Изменить стиль страницы

— Наши отцы — братья, но мы, к счастью, унаследовали больше по материнской линии. — Елена ответила между глотками крафтового пива. — Вы тоже юристы?

Николас схватил за горлышко бутылку пива Ichnusa и сердито проглотил ароматную жидкость, изучая профиль Грейс, которая всё ещё смеялась над шуткой Стефано. Она выгнула шею, и взгляд друга прошёлся по всей обнажённой коже. Николас слишком резко поставил бутылку, привлекая внимание всего стола. Он избегал смотреть на неё, посылая взглядом недвусмысленные сигналы Стефано.

— Итак, Грейс, откуда взялось это имя?

А вот Кристиан не понял послания и продолжал неустрашимо вести кампанию соблазнения, которую Николас попытался пресечь пинком под столом.

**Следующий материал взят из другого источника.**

/-- The four mode-dependent reads (40_mmio_reads.md section 4, D7, D8): stored values in single-thread mode; in dual-thread mode the
published read pointer, and the distance computed from it. -/
def Obligations.ModeDependentReadsFollowTheMode : Prop :=
  ∀ s : State, Running s →
    (s.cfg.dualThread = false →
      exec .rd16FifoRwDistanceLo s = .next { s with readData := some (s.distance.extractLsb' 0 16) } ∧
      exec .rd16FifoRwDistanceHi s = .next { s with readData := some (s.distance.extractLsb' 16 16) } ∧
      exec .rd16FifoReadPointerLo s = .next { s with readData := some (s.readPointer.extractLsb' 0 16) } ∧
      exec .rd16FifoReadPointerHi s = .next { s with readData := some (s.readPointer.extractLsb' 16 16) }) ∧
    (s.cfg.dualThread = true →
      exec .rd16FifoReadPointerLo s = .next { s with readData := some (s.safeReadPointer.extractLsb' 0 16) } ∧
      exec .rd16FifoReadPointerHi s = .next { s with readData := some (s.safeReadPointer.extractLsb' 16 16) } ∧
      ∃ d : U32,
        (s.safeReadPointer.toNat ≤ s.writePointer.toNat → d = s.writePointer - s.safeReadPointer) ∧
        (s.writePointer.toNat < s.safeReadPointer.toNat →
          d = (s.endAddr - s.safeReadPointer) + (s.writePointer - s.base) + s.cfg.distWrapBias) ∧
        exec .rd16FifoRwDistanceLo s = .next { s with readData := some (d.extractLsb' 0 16) } ∧
        exec .rd16FifoRwDistanceHi s = .next { s with readData := some (d.extractLsb' 16 16) })

/-- 20_memory.md R69, 40_mmio_reads.md R177: no read of a register changes the tracker or emits an event, and a second read returns what
the first returned; PERF_SELECT and the unmapped offsets return drawn values and change nothing. -/
def Obligations.ReadsChangeNothingAndRepeat : Prop :=
  (∀ (r : Reg) (s t : State), exec (readInstr r) s = .next t → SameTracker s t ∧ t.out = s.out ∧ (r ≠ .perfSelect → exec (readInstr r) t = .next t)) ∧
  (∀ (k : U16) (s t : State), execRd16FurtherMetric k s = .next t →
    SameTracker s t ∧ t.out = s.out ∧ execRd16FurtherMetric k t = .next t) ∧
  (∀ (off : U8) (s t : State), execRd16Unmapped off s = .next t → SameTracker s t ∧ t.out = s.out)

/-! ## Register writes -/

/-- 41_mmio_writes.md R190 to R197, R200, R201, R204, R205 under the masked-write law (`MASKED_WRITE_KEEPS_OLD`, the spec's value true): the
other half and the masked-out bits stay, and nothing else changes. -/
def Obligations.HalfWritesMergeUnderTheMask : Prop :=
  (∀ (s : State) (v : U16), Running s → s.cfg.maskedWriteKeepsOld = true → ∀ lo hi : U32 → U32,
    lo = (fun f => f.extractLsb' 16 16 ++ ((f.extractLsb' 0 16 &&& 0x001F#16) ||| (v &&& 0xFFE0#16))) →
    hi = (fun f => ((f.extractLsb' 16 16 &&& ~~~s.cfg.hiMask) ||| (v &&& s.cfg.hiMask)) ++ f.extractLsb' 0 16) →
    exec (.wr16FifoBaseLo v) s = .next { s with base := lo s.base } ∧
    exec (.wr16FifoBaseHi v) s = .next { s with base := hi s.base } ∧
    exec (.wr16FifoEndLo v) s = .next { s with endAddr := lo s.endAddr } ∧
    exec (.wr16FifoEndHi v) s = .next { s with endAddr := hi s.endAddr } ∧
    exec (.wr16FifoHiWatermarkLo v) s = .next { s with hiWatermark := lo s.hiWatermark } ∧
    exec (.wr16FifoHiWatermarkHi v) s = .next { s with hiWatermark := hi s.hiWatermark } ∧
    exec (.wr16FifoLoWatermarkLo v) s = .next { s with loWatermark := lo s.loWatermark } ∧
    exec (.wr16FifoLoWatermarkHi v) s = .next { s with loWatermark := hi s.loWatermark } ∧
    exec (.wr16FifoWritePointerLo v) s = .next { s with writePointer := lo s.writePointer } ∧
    exec (.wr16FifoWritePointerHi v) s = .next { s with writePointer := hi s.writePointer } ∧
    exec (.wr16FifoBpLo v) s = .next { s with breakpoint := lo s.breakpoint } ∧
    exec (.wr16FifoBpHi v) s = .next { s with breakpoint := hi s.breakpoint }) ∧
  offsetIn defaultOffsets .fifoBaseLo = some 0x20#8 ∧ offsetIn defaultOffsets .fifoBaseHi = some 0x22#8 ∧
  offsetIn defaultOffsets .fifoEndLo = some 0x24#8 ∧ offsetIn defaultOffsets .fifoEndHi = some 0x26#8 ∧
  offsetIn defaultOffsets .fifoHiWatermarkLo = some 0x28#8 ∧ offsetIn defaultOffsets .fifoHiWatermarkHi = some 0x2A#8 ∧
  offsetIn defaultOffsets .fifoLoWatermarkLo = some 0x2C#8 ∧ offsetIn defaultOffsets .fifoLoWatermarkHi = some 0x2E#8 ∧
  offsetIn defaultOffsets .fifoWritePointerLo = some 0x34#8 ∧ offsetIn defaultOffsets .fifoWritePointerHi = some 0x36#8 ∧
  offsetIn defaultOffsets .fifoBpLo = some 0x3C#8 ∧ offsetIn defaultOffsets .fifoBpHi = some 0x3E#8

/-- Writes of the distance and read-pointer registers (41_mmio_writes.md section 4, D9, D35): the same law, on `distance` and `read_pointer`
in both execution modes; `safe_read_pointer` and every other field stay. -/
def Obligations.DistanceAndReadPointerWritesReachTheStoredField : Prop :=
  ∀ (s : State) (v : U16), Running s → s.cfg.maskedWriteKeepsOld = true →
    exec (.wr16FifoRwDistanceLo v) s = .next { s with
      distance := s.distance.extractLsb' 16 16 ++ ((s.distance.extractLsb' 0 16 &&& 0x001F#16) ||| (v &&& 0xFFE0#16)) } ∧
    exec (.wr16FifoRwDistanceHi v) s = .next { s with
      distance := ((s.distance.extractLsb' 16 16 &&& ~~~s.cfg.hiMask) ||| (v &&& s.cfg.hiMask)) ++ s.distance.extractLsb' 0 16 } ∧
    exec (.wr16FifoReadPointerLo v) s = .next { s with
      readPointer := s.readPointer.extractLsb' 16 16 ++ ((s.readPointer.extractLsb' 0 16 &&& 0x001F#16) ||| (v &&& 0xFFE0#16)) } ∧
    exec (.wr16FifoReadPointerHi v) s = .next { s with
      readPointer := ((s.readPointer.extractLsb' 16 16 &&& ~~~s.cfg.hiMask) ||| (v &&& s.cfg.hiMask)) ++ s.readPointer.extractLsb' 0 16 }

/-- A half write under either setting of `MASKED_WRITE_KEEPS_OLD` (41_mmio_writes.md section 1, D35; log 18), bit by bit, for every split
field: a bit inside the mask is written, a bit outside is kept or cleared as the setting says, the other half and every other split
field stay. -/
def Obligations.HalfWritesUnderEitherMaskSetting : Prop :=
  ∀ (f : SplitField) (v : U16) (s : State), Running s →
    (∃ t, exec (writeInstr (loReg f) v) s = .next t ∧
      (∀ n, n < 16 → (splitValue f t.toDescriptor).getLsbD n =
        if (0xFFE0#16).getLsbD n then v.getLsbD n else s.cfg.maskedWriteKeepsOld && (splitValue f s.toDescriptor).getLsbD n) ∧
      (∀ n, 16 ≤ n → (splitValue f t.toDescriptor).getLsbD n = (splitValue f s.toDescriptor).getLsbD n) ∧
      (∀ g, g ≠ f → splitValue g t.toDescriptor = splitValue g s.toDescriptor) ∧ t.safeReadPointer = s.safeReadPointer) ∧
    (∃ t, exec (writeInstr (hiReg f) v) s = .next t ∧
      (∀ n, n < 16 → (splitValue f t.toDescriptor).getLsbD (n + 16) =
        if s.cfg.hiMask.getLsbD n then v.getLsbD n else s.cfg.maskedWriteKeepsOld && (splitValue f s.toDescriptor).getLsbD (n + 16)) ∧
      (∀ n, n < 16 → (splitValue f t.toDescriptor).getLsbD n = (splitValue f s.toDescriptor).getLsbD n) ∧
      (∀ g, g ≠ f → splitValue g t.toDescriptor = splitValue g s.toDescriptor) ∧ t.safeReadPointer = s.safeReadPointer)

/-- 41_mmio_writes.md R185. -/
def Obligations.TokenWriteStoresEveryBit : Prop :=
  (∀ (s : State) (v : U16), Running s → exec (.wr16Token v) s = .next { s with token := v }) ∧ offsetIn defaultOffsets .token = some 0x0E#8
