-- ==== Sys2Proof/Laws/Access.lean ====
section
/-! SUPPORT. Access.lean: what register accesses can do, over all registers at once. -/

namespace Sys2Proof.Machine

/-- A read that answers a next state changed the value read, and the counter of drawn values for PERF_SELECT, and nothing else
(20_memory.md R69). -/
theorem exec_readInstr_next {r : Reg} {s t : State} (h : exec (readInstr r) s = .next t) :
    Running s ∧ ((r = .perfSelect ∧ t = { s with readData := some (Config.draw16 s.draws), draws := s.draws + 1 }) ∨
      ∃ v, t = { s with readData := some v }) := by
  cases r with
  | perfSelect =>
    obtain ⟨hr, h⟩ := whenRunning_next (r := .next { s with readData := some (Config.draw16 s.draws), draws := s.draws + 1 }) h
    exact ⟨hr, .inl ⟨rfl, by cases h; rfl⟩⟩
  | _ =>
    obtain ⟨hr, h⟩ := whenRunning_next h
    exact ⟨hr, .inr ⟨_, by cases h; rfl⟩⟩

/-- A running tracker completes every read. -/
theorem exec_readInstr_completes {r : Reg} {s : State} (h : Running s) : ∃ t, exec (readInstr r) s = .next t := by
  cases r <;> exact ⟨_, whenRunning_running h _⟩

/-- A running tracker completes every write. -/
theorem exec_writeInstr_completes {r : Reg} {s : State} (h : Running s) (v : U16) : ∃ t, exec (writeInstr r v) s = .next t := by
  cases r <;> exact ⟨_, whenRunning_running h _⟩

/-- Writes to a `_LO` half store into one field (41_mmio_writes.md section 4). -/
theorem exec_writeLo {s : State} (h : Running s) (f : SplitField) (v : U16) :
    exec (writeInstr (loReg f) v) s = .next (match f with
      | .fifoBase => { s with base := writeLo s.cfg s.base v }
      | .fifoEnd => { s with endAddr := writeLo s.cfg s.endAddr v }
      | .fifoHiWatermark => { s with hiWatermark := writeLo s.cfg s.hiWatermark v }
      | .fifoLoWatermark => { s with loWatermark := writeLo s.cfg s.loWatermark v }
      | .fifoRwDistance => { s with distance := writeLo s.cfg s.distance v }
      | .fifoWritePointer => { s with writePointer := writeLo s.cfg s.writePointer v }
      | .fifoReadPointer => { s with readPointer := writeLo s.cfg s.readPointer v }
      | .fifoBp => { s with breakpoint := writeLo s.cfg s.breakpoint v }) := by
  cases f <;> exact whenRunning_running h _

/-- Writes to a `_HI` half store into one field (41_mmio_writes.md section 4). -/
theorem exec_writeHi {s : State} (h : Running s) (f : SplitField) (v : U16) :
    exec (writeInstr (hiReg f) v) s = .next (match f with
      | .fifoBase => { s with base := writeHi s.cfg s.base v }
      | .fifoEnd => { s with endAddr := writeHi s.cfg s.endAddr v }
      | .fifoHiWatermark => { s with hiWatermark := writeHi s.cfg s.hiWatermark v }
      | .fifoLoWatermark => { s with loWatermark := writeHi s.cfg s.loWatermark v }
      | .fifoRwDistance => { s with distance := writeHi s.cfg s.distance v }
      | .fifoWritePointer => { s with writePointer := writeHi s.cfg s.writePointer v }
      | .fifoReadPointer => { s with readPointer := writeHi s.cfg s.readPointer v }
      | .fifoBp => { s with breakpoint := writeHi s.cfg s.breakpoint v }) := by
  cases f <;> exact whenRunning_running h _

/-- Every register write is one of four kinds: CONTROL, TOKEN, a half of a split field, or one that changes nothing. -/
theorem writeInstr_kinds (r : Reg) :
    r = .control ∨ r = .token ∨ (∃ f, r = loReg f ∨ r = hiReg f) ∨
      ∀ (s : State) (v : U16), exec (writeInstr r v) s = whenRunning s (.next s) := by
  cases r
  case control => exact .inl rfl
  case token => exact .inr (.inl rfl)
  case fifoBaseLo => exact .inr (.inr (.inl ⟨.fifoBase, .inl rfl⟩))
  case fifoBaseHi => exact .inr (.inr (.inl ⟨.fifoBase, .inr rfl⟩))
  case fifoEndLo => exact .inr (.inr (.inl ⟨.fifoEnd, .inl rfl⟩))
  case fifoEndHi => exact .inr (.inr (.inl ⟨.fifoEnd, .inr rfl⟩))
  case fifoHiWatermarkLo => exact .inr (.inr (.inl ⟨.fifoHiWatermark, .inl rfl⟩))
  case fifoHiWatermarkHi => exact .inr (.inr (.inl ⟨.fifoHiWatermark, .inr rfl⟩))
  case fifoLoWatermarkLo => exact .inr (.inr (.inl ⟨.fifoLoWatermark, .inl rfl⟩))
  case fifoLoWatermarkHi => exact .inr (.inr (.inl ⟨.fifoLoWatermark, .inr rfl⟩))
  case fifoRwDistanceLo => exact .inr (.inr (.inl ⟨.fifoRwDistance, .inl rfl⟩))
  case fifoRwDistanceHi => exact .inr (.inr (.inl ⟨.fifoRwDistance, .inr rfl⟩))
  case fifoWritePointerLo => exact .inr (.inr (.inl ⟨.fifoWritePointer, .inl rfl⟩))
  case fifoWritePointerHi => exact .inr (.inr (.inl ⟨.fifoWritePointer, .inr rfl⟩))
  case fifoReadPointerLo => exact .inr (.inr (.inl ⟨.fifoReadPointer, .inl rfl⟩))
  case fifoReadPointerHi => exact .inr (.inr (.inl ⟨.fifoReadPointer, .inr rfl⟩))
  case fifoBpLo => exact .inr (.inr (.inl ⟨.fifoBp, .inl rfl⟩))
  case fifoBpHi => exact .inr (.inr (.inl ⟨.fifoBp, .inr rfl⟩))
  all_goals exact .inr (.inr (.inr fun s v => rfl))

/-- A write that answers a next state (41_mmio_writes.md): CONTROL runs its steps, TOKEN stores, a half of a split register changes its one
field, every other register takes no write. -/
theorem exec_writeInstr_next {r : Reg} {v : U16} {s t : State} (h : exec (writeInstr r v) s = .next t) :
    Running s ∧ ((r = .control ∧ t = controlWrite v s) ∨
      (r = .token ∧ t = { s with token := maskedWrite s.cfg freeMask s.token v }) ∨
      (∃ (f : SplitField) (x : U32), (r = loReg f ∧ x = writeLo s.cfg (splitValue f s.toDescriptor) v ∨
          r = hiReg f ∧ x = writeHi s.cfg (splitValue f s.toDescriptor) v) ∧
        t = (match f with
          | .fifoBase => { s with base := x }
          | .fifoEnd => { s with endAddr := x }
          | .fifoHiWatermark => { s with hiWatermark := x }
          | .fifoLoWatermark => { s with loWatermark := x }
          | .fifoRwDistance => { s with distance := x }
          | .fifoWritePointer => { s with writePointer := x }
          | .fifoReadPointer => { s with readPointer := x }
          | .fifoBp => { s with breakpoint := x })) ∨
      t = s) := by
  rcases writeInstr_kinds r with rfl | rfl | ⟨f, rfl | rfl⟩ | hk
  · obtain ⟨hr, h⟩ := whenRunning_next h
    cases h
    exact ⟨hr, .inl ⟨rfl, rfl⟩⟩
  · obtain ⟨hr, h⟩ := whenRunning_next h
    cases h
    exact ⟨hr, .inr (.inl ⟨rfl, rfl⟩)⟩
  · have hr : Running s := by cases f <;> exact (whenRunning_next h).1
    rw [exec_writeLo hr] at h
    cases h
    refine ⟨hr, .inr (.inr (.inl ⟨f, _, .inl ⟨rfl, rfl⟩, ?_⟩))⟩
    cases f <;> rfl
  · have hr : Running s := by cases f <;> exact (whenRunning_next h).1
    rw [exec_writeHi hr] at h
    cases h
    refine ⟨hr, .inr (.inr (.inl ⟨f, _, .inr ⟨rfl, rfl⟩, ?_⟩))⟩
    cases f <;> rfl
  · rw [hk] at h
    obtain ⟨hr, h⟩ := whenRunning_next h
    cases h
    exact ⟨hr, .inr (.inr (.inr rfl))⟩

end Sys2Proof.Machine
end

— Мама любит Грейс Келли, но, к несчастью для неё, родилась я.

— Я не знаю, кто такая Грейс Келли, но ты в сто раз красивее.

Елена закатила глаза: — Казанова. Как ты можешь не знать Келли? Если я скажу тебе «Деревенская девушка», о чём ты подумаешь?

На мгновение воцарилось молчание, затем все, кроме него, разразились смехом, и ответ Елене затерялся в общем шуме.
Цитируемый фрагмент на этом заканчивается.